Mom and I don’t argue much, so I remember this one pretty vividly. I was begging her to leave my father one time of many. I was probably fourteen. At first she used the excuse that the doctors said he wouldn’t live long, but I pointed out to her that he seemed healthier than ever. Then she said something I had never heard her say before: “At least your father is here. He comes home every night. He’s not off drinking and cheating and ignoring his family. He comes home every night.” So then I felt guilty for having the better of the bad dads.
I didn’t say this to Mom, but I thought about it lying in my bed with my headphones on but not listening to anything. Being physically present is not the same as being emotionally available. Sure, dad didn’t beat us or drink or womanize. But he always had to have his way, he called us stupid, and he ignored anything that didn’t somehow relate to himself or his interests. I know in the Best Shitty Dad contest my dad would win over my siblings’ dad, but come one. They’re still both shitty dads.

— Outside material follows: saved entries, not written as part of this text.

-- ==== Sys2Proof/Laws/Table.lean ====
section
/-! SUPPORT. The frequency table: what one LOAD_FREQ does to the keys and the total, that it keeps the invariants of R46, and
that LIDX is the index of its key. -/

namespace Sys2Proof.Machine

/-! ### The total (R42) -/

theorem freqOf_eq_getElem (s : State) (y : Sym) : s.freqOf y = s.freq.toList[y.toNat]'(by simp; exact y.isLt) := by
  simp [State.freqOf]

/-- One entry changed changes the sum by the difference. -/
theorem sum_map_set (l : List Word) (i : Nat) (h : i < l.length) (v : Word) :
    ((l.set i v).map BitVec.toNat).sum + l[i].toNat = (l.map BitVec.toNat).sum + v.toNat := by
  induction l generalizing i with
  | nil => simp at h
  | cons a l ih =>
    cases i with
    | zero => simp; omega
    | succ i => have := ih i (by simpa using h); simp at *; omega

theorem totalCount_addCount (s : State) (y : Sym) (c : Word) :
    (s.addCount y c).totalCount + (s.freqOf y).toNat = s.totalCount + (s.freqOf y + c).toNat := by
  have := sum_map_set s.freq.toList y.toNat (by simp; exact y.isLt) (s.freqOf y + c)
  rw [← freqOf_eq_getElem] at this
  simp only [State.totalCount, State.addCount, Vector.toList_set]
  exact this

/-- No count exceeds the total. -/
theorem freqOf_le_totalCount (s : State) (y : Sym) : (s.freqOf y).toNat ≤ s.totalCount := by
  have : (s.freqOf y).toNat ∈ s.freq.toList.map BitVec.toNat := by
    rw [freqOf_eq_getElem]
    exact List.mem_map_of_mem (List.getElem_mem _)
  exact List.le_sum_of_mem this

@[simp] theorem totalCount_addKey (s : State) (y : Sym) : (s.addKey y).totalCount = s.totalCount := by
  unfold State.addKey; split <;> rfl

/-- While the total fits, a count never wraps (R88, R99). -/
theorem toNat_freqOf_add (s : State) (y : Sym) (c : Word) (h : s.totalCount + c.toNat ≤ Config.freqMax) :
    (s.freqOf y + c).toNat = (s.freqOf y).toNat + c.toNat := by
  have := freqOf_le_totalCount s y
  rw [BitVec.toNat_add, Nat.mod_eq_of_lt]
  simp only [Config.freqMax] at h
  omega

/-- TOTAL grows by the count (R88, R42). -/
theorem totalCount_tableAfterLoad (s : State) (y : Sym) (c : Word) (h : s.totalCount + c.toNat ≤ Config.freqMax) :
    (s.tableAfterLoad y c).totalCount = s.totalCount + c.toNat := by
  have h1 := totalCount_addCount (s.addKey y) y c
  have h2 := toNat_freqOf_add s y c h
  simp only [freqOf_addKey, totalCount_addKey] at h1
  simp only [State.tableAfterLoad]
  omega

/-! ### The keys (R45) -/

theorem keys_length (s : State) (h : s.k.toNat ≤ 256) : s.keys.length = s.k.toNat := by
  simp [State.keys, h]

theorem keys_getElem (s : State) {i : Nat} (h : i < s.keys.length) : s.keys[i] = s.orderAt i := by
  have h' : i < 256 := by simp [State.keys] at h; omega
  simp [State.keys, State.orderAt, h']

/-- With pairwise distinct keys and a symbol that is none of them there is room for one more (R88 (d)). -/
theorem k_lt_of_not_mem {s : State} (hk : s.k.toNat ≤ 256) (hn : s.keys.Nodup) {y : Sym} (hy : y ∉ s.keys) :
    s.k.toNat < 256 := by
  have h : (y :: s.keys).Nodup := List.nodup_cons.mpr ⟨hy, hn⟩
  have := h.length_le_card
  have card : Fintype.card Sym = 256 := by rw [Fintype.card_congr BitVec.equivFin.toEquiv, Fintype.card_fin]; norm_num
  rw [card, List.length_cons, keys_length s hk] at this
  omega

/-- The first load of a symbol appends it to the keys (R88). -/
theorem keys_addKey {s : State} {y : Sym} (h : s.freqOf y = 0) (hk : s.k.toNat < 256) :
    (s.addKey y).keys = s.keys ++ [y] := by
  have hk' : (s.k + 1).toNat = s.k.toNat + 1 := by
    rw [BitVec.toNat_add, Nat.mod_eq_of_lt] <;> simp; omega
  have e : s.addKey y = { s with order := s.order.set s.k.toNat y hk, k := s.k + 1 } := by
    simp only [State.addKey, if_pos h, orderSet, dif_pos hk]
  rw [e]
  simp only [State.keys, hk', Vector.toList_set]
  rw [List.take_add_one, List.take_set_of_le (Nat.le_refl _)]
  simp [hk]

/-- A load of a symbol already present moves no key (R88 (a)). -/
theorem addKey_present {s : State} {y : Sym} (h : s.freqOf y ≠ 0) : s.addKey y = s := if_neg h

@[simp] theorem keys_addCount (s : State) (y : Sym) (c : Word) : (s.addCount y c).keys = s.keys := rfl

/-- LIDX of a key is its index in ORDER (R87). -/
theorem leafIndex_spec {s : State} (hk : s.k.toNat ≤ 256) {y : Sym} (hf : s.freqOf y ≠ 0) (hy : y ∈ s.keys) :
    (s.leafIndex y).toNat < s.k.toNat ∧ s.orderAt (s.leafIndex y).toNat = y := by
  have hlt : s.keys.idxOf y < s.keys.length := List.idxOf_lt_length_of_mem hy
  have hlen := keys_length s hk
  have hnat : (s.leafIndex y).toNat = s.keys.idxOf y := by
    simp only [State.leafIndex, hf, if_false, BitVec.toNat_ofNat]
    exact Nat.mod_eq_of_lt (by omega)
  rw [hnat]
  exact ⟨by omega, by rw [← keys_getElem s hlt]; exact List.getElem_idxOf hlt⟩

/-- LIDX of a symbol that is no key is NIL (R87). -/
theorem leafIndex_absent {s : State} {y : Sym} (h : s.freqOf y = 0) : s.leafIndex y = Config.nil := by
  simp [State.leafIndex, h]

@[simp] theorem freqOf_reset (y : Sym) : State.reset.freqOf y = 0 := by
  simp [State.freqOf, State.reset]

@[simp] theorem keys_reset : State.reset.keys = [] := by
  simp [State.keys, State.reset]

@[simp] theorem totalCount_reset : State.reset.totalCount = 0 := by
  decide +kernel

/-- The empty table meets R46. -/
theorem tableInv_reset : State.reset.TableInv := by
  refine ⟨by decide, by simp, fun y => by simp, by simp, fun i hi _ => ?_⟩
  simp [State.orderAt, hi, State.reset]

/-- Every operation on the table keeps R46: one LOAD_FREQ that raises no error. -/
theorem tableInv_tableAfterLoad {s : State} {y : Sym} {c : Word} (hs : s.TableInv) (hc : c ≠ 0)
    (ht : s.totalCount + c.toNat ≤ Config.freqMax) : (s.tableAfterLoad y c).TableInv := by
  obtain ⟨hk, hn, hf, _, hz⟩ := hs
  have hc0 : c.toNat ≠ 0 := fun e => hc (BitVec.eq_of_toNat_eq (by simpa using e))
  have hpos : s.freqOf y + c ≠ 0 := by
    intro e
    have := toNat_freqOf_add s y c ht
    rw [e] at this; simp at this; omega
  have htot := totalCount_tableAfterLoad s y c ht
  by_cases h0 : s.freqOf y = 0
  · have hy : y ∉ s.keys := fun hm => (hf y).mpr hm h0
    have hlt := k_lt_of_not_mem hk hn hy
    have hk' : (s.tableAfterLoad y c).k.toNat = s.k.toNat + 1 := by
      simp only [State.tableAfterLoad, State.addCount, State.addKey, h0, if_true]
      rw [BitVec.toNat_add, Nat.mod_eq_of_lt] <;> simp; omega
    have hkeys : (s.tableAfterLoad y c).keys = s.keys ++ [y] := by
      rw [State.tableAfterLoad, keys_addCount, keys_addKey h0 hlt]
    refine ⟨by omega, ?_, fun z => ?_, by omega, fun i hi hik => ?_⟩
    · rw [hkeys]
      exact List.nodup_append.mpr ⟨hn, by simp, by simp; intro a ha e; exact hy (e ▸ ha)⟩
    · rw [hkeys, freqOf_tableAfterLoad]
      split
      · next e => subst e; simpa using hpos
      · next e => rw [hf z]; simp [Ne.symm e]
    · rw [hk'] at hik
      have : (s.tableAfterLoad y c).orderAt i = s.orderAt i := by
        simp only [State.orderAt, dif_pos hi, State.tableAfterLoad, State.addCount, State.addKey, h0, if_true]
        rw [orderSet_get, if_neg (by omega)]
      rw [this]; exact hz i hi (by omega)
  · have hkey : s.addKey y = s := addKey_present h0
    have hkeys : (s.tableAfterLoad y c).keys = s.keys := by rw [State.tableAfterLoad, keys_addCount, hkey]
    have hk' : (s.tableAfterLoad y c).k = s.k := by rw [State.tableAfterLoad, hkey]; rfl
    have ho : ∀ i, (s.tableAfterLoad y c).orderAt i = s.orderAt i := by
      intro i; rw [State.tableAfterLoad, hkey]; rfl
    refine ⟨by rw [hk']; exact hk, by rw [hkeys]; exact hn, fun z => ?_, by omega, fun i hi hik => ?_⟩
    · rw [hkeys, freqOf_tableAfterLoad]
      split
      · next e => subst e; exact ⟨fun _ => (hf y).mp h0, fun _ => hpos⟩
      · exact hf z
    · rw [ho]; exact hz i hi (by rw [hk'] at hik; exact hik)

end Sys2Proof.Machine
end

But now that I’m a parent trying not only to raise my child right, but to take care of myself, I get that parents need a break just like paid workers do. Parents go through things and they can’t be emotionally available one-hundred percent of the time. Parents lose their siblings who molested them. Parents live in empty marriages and work at soul-crushing jobs. Parents lives don’t always turn out the way they want and things don’t always go their way. But children don’t understand that. And if you ignore them for too long, no matter the reason—even if it has nothing to do with the child—the child will start to believe you ignore them because they are not important.
While we ate our peanut butter saltine sandwiches, we moved over to the comfy chair so she could sit in my lap and we could cuddle and talk about out day. We do this every night and it’s my favorite part of the day.
We sat and rocked in silence for several seconds, maybe a minute. I had my face buried in her neck which smelt like sand and white dandelions you blow on. I love the way Stella smells. She broke the silence first.
“Mama, I miss you. When you be done writing your book?”
I felt a surge of nausea. I remembered standing at the front window as my mom drove away for work, sobbing, the babysitter telling me I’d be fine. I held Stella more tightly. “I’m sorry, Baby. I don’t mean to ignore you so much. When I don’t talk to you or play with you very much I still love you. I’ve been busy writing this story because it’s very important to me.”
“Is it because you’re sick?”
It amazes me how perceptive four-year-olds are sometimes. “Yes, it is. I’ve been upset and it makes me feel sick since Uncle Murray died. And writing about how I feel sick makes me feel better. Like how it makes you feel better when you talk about how you feel instead of just stomping off by yourself and crying.”
She pushed me slightly from her neck so she could see my face and smiled. “Yeah, I do that sometimes.” She smiled slyly.
“We all do that sometimes, Baby.” I said.
“Mama, I sorry you’re sick.”
"That you, Sweetie. But I'm getting better. I’m sorry I’ve been so busy writing that you missed me. I missed you too.”
She smiled up at me and we sat together, rocking slowly, for fifteen minutes before we cracked open our first book before bedtime.